**WHAT YOU HAVE TO DO:** Look through the records below for the line with "j.val) * 32 + n.val". Return that line and each one after it up to and including the line with "match s.laneAt pr pl.plane c with", exactly.

**LISTED ENTRIES:**
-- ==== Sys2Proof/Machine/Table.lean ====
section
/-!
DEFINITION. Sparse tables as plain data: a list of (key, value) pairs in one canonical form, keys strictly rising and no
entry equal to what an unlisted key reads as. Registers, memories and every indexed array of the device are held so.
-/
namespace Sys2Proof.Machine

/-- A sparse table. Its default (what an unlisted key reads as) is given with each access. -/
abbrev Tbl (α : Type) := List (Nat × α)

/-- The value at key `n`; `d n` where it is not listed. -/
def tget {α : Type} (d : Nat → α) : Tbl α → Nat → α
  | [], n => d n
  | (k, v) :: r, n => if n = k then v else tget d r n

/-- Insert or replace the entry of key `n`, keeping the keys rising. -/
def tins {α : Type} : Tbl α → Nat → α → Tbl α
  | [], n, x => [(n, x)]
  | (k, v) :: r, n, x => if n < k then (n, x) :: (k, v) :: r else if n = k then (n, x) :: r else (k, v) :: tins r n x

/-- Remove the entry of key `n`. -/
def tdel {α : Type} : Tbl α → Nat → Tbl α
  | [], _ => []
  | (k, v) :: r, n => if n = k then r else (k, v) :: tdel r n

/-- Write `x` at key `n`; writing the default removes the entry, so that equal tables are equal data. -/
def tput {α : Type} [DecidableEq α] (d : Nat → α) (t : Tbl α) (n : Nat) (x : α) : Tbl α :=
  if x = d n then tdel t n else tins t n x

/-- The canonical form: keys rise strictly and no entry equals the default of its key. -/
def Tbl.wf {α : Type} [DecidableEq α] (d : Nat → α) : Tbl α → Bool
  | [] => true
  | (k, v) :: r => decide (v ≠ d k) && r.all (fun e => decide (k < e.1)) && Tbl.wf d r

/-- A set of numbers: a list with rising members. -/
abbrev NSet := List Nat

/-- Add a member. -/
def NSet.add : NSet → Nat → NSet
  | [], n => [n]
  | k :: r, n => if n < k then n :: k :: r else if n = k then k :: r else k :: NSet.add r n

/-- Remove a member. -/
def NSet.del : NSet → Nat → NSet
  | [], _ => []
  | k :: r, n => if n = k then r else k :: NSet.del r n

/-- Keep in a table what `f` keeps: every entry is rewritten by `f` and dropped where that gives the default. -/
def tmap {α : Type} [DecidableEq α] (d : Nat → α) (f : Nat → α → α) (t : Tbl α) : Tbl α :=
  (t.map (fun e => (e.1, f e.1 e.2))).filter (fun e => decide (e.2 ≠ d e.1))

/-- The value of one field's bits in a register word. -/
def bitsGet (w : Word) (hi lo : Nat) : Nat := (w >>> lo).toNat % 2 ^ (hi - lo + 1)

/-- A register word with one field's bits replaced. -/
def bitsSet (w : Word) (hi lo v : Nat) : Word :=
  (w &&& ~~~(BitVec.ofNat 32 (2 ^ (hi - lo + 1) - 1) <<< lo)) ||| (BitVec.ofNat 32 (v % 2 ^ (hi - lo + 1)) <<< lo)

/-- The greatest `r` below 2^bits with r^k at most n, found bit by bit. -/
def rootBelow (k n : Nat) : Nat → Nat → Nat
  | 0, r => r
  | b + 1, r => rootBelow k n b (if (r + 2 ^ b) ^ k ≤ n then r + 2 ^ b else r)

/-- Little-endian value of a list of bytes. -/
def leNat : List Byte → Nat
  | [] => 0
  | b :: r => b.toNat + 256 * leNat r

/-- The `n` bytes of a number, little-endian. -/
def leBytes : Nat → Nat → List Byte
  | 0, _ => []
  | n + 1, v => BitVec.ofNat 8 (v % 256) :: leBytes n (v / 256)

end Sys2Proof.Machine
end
==
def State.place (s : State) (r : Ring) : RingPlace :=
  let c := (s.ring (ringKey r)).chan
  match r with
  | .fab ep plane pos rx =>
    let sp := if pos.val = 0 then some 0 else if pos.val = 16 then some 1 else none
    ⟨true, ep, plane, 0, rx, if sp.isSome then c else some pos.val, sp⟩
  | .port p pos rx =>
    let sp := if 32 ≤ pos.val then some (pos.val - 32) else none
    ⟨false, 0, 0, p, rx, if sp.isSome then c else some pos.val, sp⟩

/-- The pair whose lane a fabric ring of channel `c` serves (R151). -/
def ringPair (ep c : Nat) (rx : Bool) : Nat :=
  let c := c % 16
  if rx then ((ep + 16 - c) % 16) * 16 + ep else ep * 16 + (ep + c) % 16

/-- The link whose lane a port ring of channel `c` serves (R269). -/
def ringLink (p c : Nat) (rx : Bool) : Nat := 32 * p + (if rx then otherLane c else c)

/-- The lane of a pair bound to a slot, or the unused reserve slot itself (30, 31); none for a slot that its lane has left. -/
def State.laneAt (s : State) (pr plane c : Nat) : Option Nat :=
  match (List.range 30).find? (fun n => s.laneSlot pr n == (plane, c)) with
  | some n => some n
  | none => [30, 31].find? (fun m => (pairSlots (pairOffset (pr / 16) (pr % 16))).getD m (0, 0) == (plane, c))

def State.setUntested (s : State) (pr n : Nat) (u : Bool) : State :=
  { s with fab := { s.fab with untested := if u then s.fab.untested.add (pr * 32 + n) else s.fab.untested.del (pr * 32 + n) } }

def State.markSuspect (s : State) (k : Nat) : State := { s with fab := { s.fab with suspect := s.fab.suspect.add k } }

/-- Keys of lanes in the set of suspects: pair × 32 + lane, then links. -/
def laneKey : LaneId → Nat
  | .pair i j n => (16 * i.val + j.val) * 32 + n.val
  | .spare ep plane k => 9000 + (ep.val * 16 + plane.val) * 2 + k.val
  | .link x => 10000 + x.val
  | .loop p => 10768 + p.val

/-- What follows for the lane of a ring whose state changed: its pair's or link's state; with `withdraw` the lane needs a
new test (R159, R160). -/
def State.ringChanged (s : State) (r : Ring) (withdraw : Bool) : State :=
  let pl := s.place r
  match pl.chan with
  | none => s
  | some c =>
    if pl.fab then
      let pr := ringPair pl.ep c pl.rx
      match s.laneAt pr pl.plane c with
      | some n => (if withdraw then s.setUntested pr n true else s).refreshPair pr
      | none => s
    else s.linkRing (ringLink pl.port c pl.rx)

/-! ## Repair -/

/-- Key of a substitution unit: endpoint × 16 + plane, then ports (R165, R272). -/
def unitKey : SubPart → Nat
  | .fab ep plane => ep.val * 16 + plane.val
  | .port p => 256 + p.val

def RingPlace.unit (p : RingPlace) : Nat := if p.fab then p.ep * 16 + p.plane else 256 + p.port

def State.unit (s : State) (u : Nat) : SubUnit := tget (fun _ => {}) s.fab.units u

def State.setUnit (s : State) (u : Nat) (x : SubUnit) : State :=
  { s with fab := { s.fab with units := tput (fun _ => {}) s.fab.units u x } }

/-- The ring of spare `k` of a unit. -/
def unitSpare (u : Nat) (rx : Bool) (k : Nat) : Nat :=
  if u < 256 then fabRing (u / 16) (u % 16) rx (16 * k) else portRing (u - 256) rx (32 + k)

**ANSWER SPACE:**
  | .pair i j n => (16 * i.val + j.val) * 32 + n.val
  | .spare ep plane k => 9000 + (ep.val * 16 + plane.val) * 2 + k.val
  | .link x => 10000 + x.val
  | .loop p => 10768 + p.val

/-- What follows for the lane of a ring whose state changed: its pair's or link's state; with `withdraw` the lane needs a
new test (R159, R160). -/
def State.ringChanged (s : State) (r : Ring) (withdraw : Bool) : State :=
  let pl := s.place r
  match pl.chan with
  | none => s
  | some c =>
    if pl.fab then
      let pr := ringPair pl.ep c pl.rx
      match s.laneAt pr pl.plane c with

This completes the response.